0 00000001 00000000000000000000000 = +1 * 2**(1-127) * 1.0 = 2**(-126)
0 00000000 10000000000000000000000 = +1 * 2**(-126) * 0.1 = 2**(-127) 
0 00000000 00000000000000000000001 = +1 * 2**(-126) * 
                                     0.00000000000000000000001 = 
                                     2**(-149)  (Smallest positive value)

Double Precision

The IEEE double precision floating point standard representation requires a 64 bit word, which may be represented as numbered from 0 to 63, left to right.

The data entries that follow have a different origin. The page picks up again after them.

/-- The team's writes are open no more for a release of PACKAGE scope that makes them visible to an engine (R135, R355). -/
def Published (c : Ctx) (s t : State) : Prop := t = s.flushWrites c.tid ∧ t.writesOpen c.tid = false

/-! ## Chapter 13: what acts once for its team (R342) -/

/-- The instructions of chapter 13 that have no value destination: with no lane active they change nothing. -/
def actsOnce : Instr → Bool
  | .qcfg .. | .qfree .. | .qdrain .. | .qclose .. | .qlink .. | .talloc .. | .tload .. | .tstore .. | .ttask .. | .tget .. | .tdef ..
  | .tkill .. | .twait .. | .thint .. | .tdesc .. | .tdescr .. | .card .. | .cardw .. | .garm .. | .gdone .. | .subm .. | .sigw ..
  | .siga .. | .adrop .. | .atest .. | .arevk .. | .csrw .. | .csrs .. | .csrc .. | .fwcall .. | .fwcallReg .. | .tinv .. | .svcr ..
  | .ctxs .. | .ctxl .. | .ticketClaim .. | .ticketDone .. | .xtrig | .tron .. | .expd .. => true
  | _ => false

/-- What a q source of one occurrence delivers to a lane (R146). -/
def delivered (got : Popped) (l : Nat) : DWord :=
  match got with | .uni w => w.setWidth 64 | .lanes t => (t.getD l 0).setWidth 64 | .nothing => 0

/-- A handle that names a live tile name of the issuing team's group (R174, R177). -/
def LiveName (c : Ctx) (s : State) (w : Word) (name : Nat) (n : Name) : Prop :=
  w.toNat < 2 ^ 16 ∧ name = handleName w.toNat ∧ n = s.name c.clu name ∧ n.st ≠ .free ∧ n.owner = c.t.group ∧ n.gen = handleGen w.toNat
/-- The check of a handle register (R342, R352): it traps, or names a live name. -/
def Named (i : Instr) (s s' : State) (c : Ctx) (w : Word) (ends : Nat → Name → Prop) : Prop :=
  (2 ^ 16 ≤ w.toNat → Traps i s c Cause.illegalOperand (wordOf i) none) ∧
  (w.toNat < 2 ^ 16 → (¬ ∃ n, LiveName c s' w (handleName w.toNat) n) → Traps i s c Cause.tileStale w none) ∧
  ∀ name n, LiveName c s' w name n → ends name n
/-- The checks of a name that is to be defined: its handle, then the instruction's selector (`sel`: it is legal), then that the name is
PENDING, with no definition issued (R177, R352, R355). -/
def Definable (i : Instr) (s s' : State) (c : Ctx) (w : Word) (sel : Prop) (ends : Nat → Name → Prop) : Prop :=
  Named i s s' c w fun name n =>
    (¬ sel → Traps i s c Cause.illegalOperand (wordOf i) none) ∧
    (sel → ((n.st ≠ .pending ∨ n.defp = true) → Traps i s c Cause.tileRedefine w none) ∧ (n.st = .pending → n.defp = false → ends name n))
/-- The check of a name that is to be read: a woken reader's name has passed it (R177). -/
def NamedToRead (i : Instr) (s s' : State) (c : Ctx) (w : Word) (ends : Nat → Name → Prop) : Prop :=
  (c.p.prog = 1 → ends (handleName w.toNat) (s'.name c.clu (handleName w.toNat))) ∧ (c.p.prog ≠ 1 → Named i s s' c w ends)
/-- A read of a name (R177), the state being `t`: a DEFINED value, or one the team's own region holds, is read at once; a PENDING name
parks the path; a DYING or failed one traps with the handle, and a value that its tier cannot give traps with the error (R97). Where the
read goes on in an engine (`keep`), it counts in READS when it ends here, a woken one as before. -/
def ReadsTile (i : Instr) (s t : State) (c : Ctx) (w : Word) (name : Nat) (n : Name) (keep : Bool)
    (ends : State → Shape → List Byte → Prop) : Prop :=
  let t0 : State := if keep then t.modClu c.clu fun x => { x with names := x.names.modify name fun n => { n with reads := n.reads + 1 } } else t
  let stored (t1 : State) : Prop :=
    (∀ img, t.tileData c.clu name n = .ok img → ends t1 n.shape img) ∧
    ∀ cause addr, t.tileData c.clu name n = .bad cause addr →
      TrapsWith i s c ⟨cause, if cause = Cause.sramParityTile then w else 0, addr, none, c.f.addr⟩
  let mine (h : Shape) (img : List Byte) : Prop := n.defn = some (.held h img) ∧ c.inRegion = true ∧ n.definer = c.tid
  (c.p.prog = 1 → stored (if keep then t else t.endRead c.clu name)) ∧
  (c.p.prog ≠ 1 →
    (n.st = .defined → stored t0) ∧ (n.st = .dying → Traps i s c Cause.tileStale w none) ∧
    (n.st = .pending → n.fcause ≠ 0 → Traps i s c n.fcause w none) ∧
    (n.st = .pending → n.fcause = 0 → (∀ h img, mine h img → ends t0 h img) ∧
      ((∀ h img, ¬ mine h img) → Parks i s c (t.pmc c.core 0x11 1 c.t.ctx) (.tile name))))
/-- A descriptor's footprint is aligned, canonical and translates, the state then being `t` (R355). -/
def FootprintOk (c : Ctx) (s : State) (va : Nat) (d : Desc) (write : Bool) (t : State) : Prop :=
  va % d.align = 0 ∧ (∀ r ∈ d.runs, va + r.1 + r.2 ≤ 2 ^ 56) ∧ va ≤ 2 ^ 56 ∧ s.enginePages c.clu c.t.ctx write (pagesOf va d.runs) = (none, t)

/-- The checks of a footprint at issue, the ALIGN trap first. -/
def Footprinted (i : Instr) (s s' : State) (c : Ctx) (va : Nat) (d : Desc) (write : Bool) (ends : State → Prop) : Prop :=
  (va % d.align ≠ 0 → TrapsWith i s c ⟨Cause.align, 0, va, none, c.f.addr⟩) ∧ ∀ t, FootprintOk c s' va d write t → ends t

/-- An event of the machine or of its surroundings leads from a state to another (R7, R197). -/
def Leads (e : Instr) (s t : State) : Prop := exec e s = .next t

/-- Bytes of a local store as a core reads them. -/
def localByte (s : State) (core a : Nat) : Byte := (s.core core).lbyte a

end Sys2Proof.Safety
end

The first bit is the sign bit, S,
the next eleven bits are the exponent bits, ‘E’, and
the final 52 bits are the fraction ‘F’:

S EEEEEEEEEEE FFFFFFFFFFFFFFFFFFFFFFFFFFFFFFFFFFFFFFFFFFFFFFFFFFFF
0 1        11 12                                                63

The value V represented by the word may be determined as follows:

If E=2047 and F is nonzero, then V=NaN (“Not a number”)
If E=2047 and F is zero and S is 1, then V=-Infinity
If E=2047 and F is zero and S is 0, then V=Infinity
If 0<E<2047 then V=(-1)**S * 2 ** (E-1023) * (1.F) where “1.F” is intended to represent the binary number created by prefixing F with an implicit leading 1 and a binary point.
If E=0 and F is nonzero, then V=(-1)**S * 2 ** (-1022) * (0.F) These are “unnormalized” values.
If E=0 and F is zero and S is 1, then V=-0
If E=0 and F is zero and S is 0, then V=0
Reference:
ANSI/IEEE Standard 754-1985,
Standard for Binary Floating Point Arithmetic.